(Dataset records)
....
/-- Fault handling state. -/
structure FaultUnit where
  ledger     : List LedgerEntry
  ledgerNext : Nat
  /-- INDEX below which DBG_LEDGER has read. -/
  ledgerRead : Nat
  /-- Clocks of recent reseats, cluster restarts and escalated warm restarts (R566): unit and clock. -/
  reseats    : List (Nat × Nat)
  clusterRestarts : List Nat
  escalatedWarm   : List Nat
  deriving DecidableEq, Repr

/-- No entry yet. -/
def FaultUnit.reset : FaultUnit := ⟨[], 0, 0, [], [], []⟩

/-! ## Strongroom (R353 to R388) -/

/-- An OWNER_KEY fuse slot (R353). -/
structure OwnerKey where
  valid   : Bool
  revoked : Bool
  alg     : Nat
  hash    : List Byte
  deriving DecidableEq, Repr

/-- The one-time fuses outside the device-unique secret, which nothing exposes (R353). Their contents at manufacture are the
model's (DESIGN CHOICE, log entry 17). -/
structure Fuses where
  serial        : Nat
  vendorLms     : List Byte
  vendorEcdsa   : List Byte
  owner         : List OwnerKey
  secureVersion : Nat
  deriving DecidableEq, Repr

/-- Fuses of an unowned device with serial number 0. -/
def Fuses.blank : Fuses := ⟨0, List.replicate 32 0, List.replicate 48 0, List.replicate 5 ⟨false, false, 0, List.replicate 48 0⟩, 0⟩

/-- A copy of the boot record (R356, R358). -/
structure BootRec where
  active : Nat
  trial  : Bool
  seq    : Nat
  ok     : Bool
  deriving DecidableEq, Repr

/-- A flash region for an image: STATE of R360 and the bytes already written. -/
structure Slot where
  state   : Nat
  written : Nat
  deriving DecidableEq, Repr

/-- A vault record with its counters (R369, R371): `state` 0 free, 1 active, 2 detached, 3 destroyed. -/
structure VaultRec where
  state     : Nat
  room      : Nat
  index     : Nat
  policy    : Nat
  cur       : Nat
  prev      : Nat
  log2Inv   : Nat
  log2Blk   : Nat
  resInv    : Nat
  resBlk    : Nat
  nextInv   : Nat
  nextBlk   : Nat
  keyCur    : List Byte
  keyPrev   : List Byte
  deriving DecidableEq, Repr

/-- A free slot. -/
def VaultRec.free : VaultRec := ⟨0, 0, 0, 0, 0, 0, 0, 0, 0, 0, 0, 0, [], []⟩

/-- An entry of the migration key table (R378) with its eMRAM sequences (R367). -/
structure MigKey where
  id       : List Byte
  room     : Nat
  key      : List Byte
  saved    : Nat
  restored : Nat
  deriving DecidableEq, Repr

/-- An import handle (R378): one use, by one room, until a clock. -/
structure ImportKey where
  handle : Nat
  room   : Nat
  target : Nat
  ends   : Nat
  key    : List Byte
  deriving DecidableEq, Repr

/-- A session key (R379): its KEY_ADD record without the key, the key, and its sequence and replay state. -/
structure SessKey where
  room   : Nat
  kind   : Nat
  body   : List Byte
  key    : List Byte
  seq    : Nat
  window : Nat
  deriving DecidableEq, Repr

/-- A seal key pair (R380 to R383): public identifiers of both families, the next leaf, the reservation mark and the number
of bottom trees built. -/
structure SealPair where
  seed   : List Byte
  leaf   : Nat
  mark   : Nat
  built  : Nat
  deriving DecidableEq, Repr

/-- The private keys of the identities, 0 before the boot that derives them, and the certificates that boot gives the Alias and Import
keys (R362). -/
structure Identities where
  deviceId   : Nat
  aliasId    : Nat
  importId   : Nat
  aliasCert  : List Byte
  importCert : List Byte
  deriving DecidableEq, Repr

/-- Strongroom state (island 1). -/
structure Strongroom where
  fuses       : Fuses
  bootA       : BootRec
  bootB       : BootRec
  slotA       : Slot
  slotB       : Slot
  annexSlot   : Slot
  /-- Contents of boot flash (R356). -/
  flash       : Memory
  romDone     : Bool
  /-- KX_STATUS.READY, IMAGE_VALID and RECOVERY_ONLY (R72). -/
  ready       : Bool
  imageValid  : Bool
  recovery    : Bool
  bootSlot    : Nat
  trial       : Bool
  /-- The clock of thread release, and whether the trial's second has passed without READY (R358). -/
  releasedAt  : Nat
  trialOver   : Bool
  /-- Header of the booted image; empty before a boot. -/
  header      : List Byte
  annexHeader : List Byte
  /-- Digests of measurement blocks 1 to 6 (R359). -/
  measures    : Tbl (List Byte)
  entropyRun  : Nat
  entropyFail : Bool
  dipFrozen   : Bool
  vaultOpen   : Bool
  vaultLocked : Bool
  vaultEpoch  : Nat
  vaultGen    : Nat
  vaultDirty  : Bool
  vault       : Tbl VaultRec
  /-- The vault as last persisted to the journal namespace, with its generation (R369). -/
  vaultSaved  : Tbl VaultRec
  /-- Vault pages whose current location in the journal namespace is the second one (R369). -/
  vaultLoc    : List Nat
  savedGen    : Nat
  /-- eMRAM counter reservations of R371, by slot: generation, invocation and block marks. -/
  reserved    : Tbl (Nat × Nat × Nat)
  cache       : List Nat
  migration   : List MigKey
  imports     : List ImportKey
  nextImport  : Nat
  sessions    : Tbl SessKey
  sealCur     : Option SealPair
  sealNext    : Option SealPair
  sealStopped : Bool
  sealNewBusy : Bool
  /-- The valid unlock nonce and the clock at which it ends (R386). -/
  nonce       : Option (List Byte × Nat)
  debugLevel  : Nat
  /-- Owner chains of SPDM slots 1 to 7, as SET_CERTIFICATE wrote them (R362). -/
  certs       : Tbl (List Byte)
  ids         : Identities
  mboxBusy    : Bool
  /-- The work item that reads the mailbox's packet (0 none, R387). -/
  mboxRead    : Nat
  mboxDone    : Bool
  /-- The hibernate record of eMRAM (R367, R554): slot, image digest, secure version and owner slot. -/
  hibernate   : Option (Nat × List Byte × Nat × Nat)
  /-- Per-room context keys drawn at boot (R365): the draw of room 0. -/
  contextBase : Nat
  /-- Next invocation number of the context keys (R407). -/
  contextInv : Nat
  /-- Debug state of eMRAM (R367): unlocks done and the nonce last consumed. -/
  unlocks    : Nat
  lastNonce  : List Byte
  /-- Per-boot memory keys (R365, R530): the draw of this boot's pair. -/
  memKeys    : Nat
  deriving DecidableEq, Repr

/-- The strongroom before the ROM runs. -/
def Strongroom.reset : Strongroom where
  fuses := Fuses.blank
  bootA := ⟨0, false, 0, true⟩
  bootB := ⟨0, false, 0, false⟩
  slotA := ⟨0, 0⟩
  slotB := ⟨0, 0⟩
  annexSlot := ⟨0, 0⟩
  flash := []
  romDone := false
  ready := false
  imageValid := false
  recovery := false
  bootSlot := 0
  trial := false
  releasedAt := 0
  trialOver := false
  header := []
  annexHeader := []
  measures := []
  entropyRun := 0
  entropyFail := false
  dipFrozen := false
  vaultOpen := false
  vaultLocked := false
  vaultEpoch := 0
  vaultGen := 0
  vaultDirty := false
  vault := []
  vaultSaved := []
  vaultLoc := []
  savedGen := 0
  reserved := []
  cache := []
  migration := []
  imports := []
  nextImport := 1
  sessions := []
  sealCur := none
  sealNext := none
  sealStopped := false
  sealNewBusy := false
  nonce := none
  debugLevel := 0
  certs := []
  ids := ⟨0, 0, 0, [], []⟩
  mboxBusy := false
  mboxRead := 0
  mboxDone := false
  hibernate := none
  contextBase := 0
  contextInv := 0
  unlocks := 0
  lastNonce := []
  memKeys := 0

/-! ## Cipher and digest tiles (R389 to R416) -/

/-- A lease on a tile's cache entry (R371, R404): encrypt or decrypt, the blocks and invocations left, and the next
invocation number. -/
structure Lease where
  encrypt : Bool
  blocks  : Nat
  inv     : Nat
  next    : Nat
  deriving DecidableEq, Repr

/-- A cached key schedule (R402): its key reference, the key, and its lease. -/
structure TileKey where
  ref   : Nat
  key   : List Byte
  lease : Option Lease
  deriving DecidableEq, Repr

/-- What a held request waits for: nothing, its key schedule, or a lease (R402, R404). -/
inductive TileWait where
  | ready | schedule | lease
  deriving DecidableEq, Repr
....
▸ The task:
The output must consist solely of the lines from the first line of the records through the line containing "structure OwnerKey where", reproduced exactly.

▸ Solution for this problem:
/-- Fault handling state. -/
structure FaultUnit where
  ledger     : List LedgerEntry
  ledgerNext : Nat
  /-- INDEX below which DBG_LEDGER has read. -/
  ledgerRead : Nat
  /-- Clocks of recent reseats, cluster restarts and escalated warm restarts (R566): unit and clock. -/
  reseats    : List (Nat × Nat)
  clusterRestarts : List Nat
  escalatedWarm   : List Nat
  deriving DecidableEq, Repr

/-- No entry yet. -/
def FaultUnit.reset : FaultUnit := ⟨[], 0, 0, [], [], []⟩

/-! ## Strongroom (R353 to R388) -/

/-- An OWNER_KEY fuse slot (R353). -/
structure OwnerKey where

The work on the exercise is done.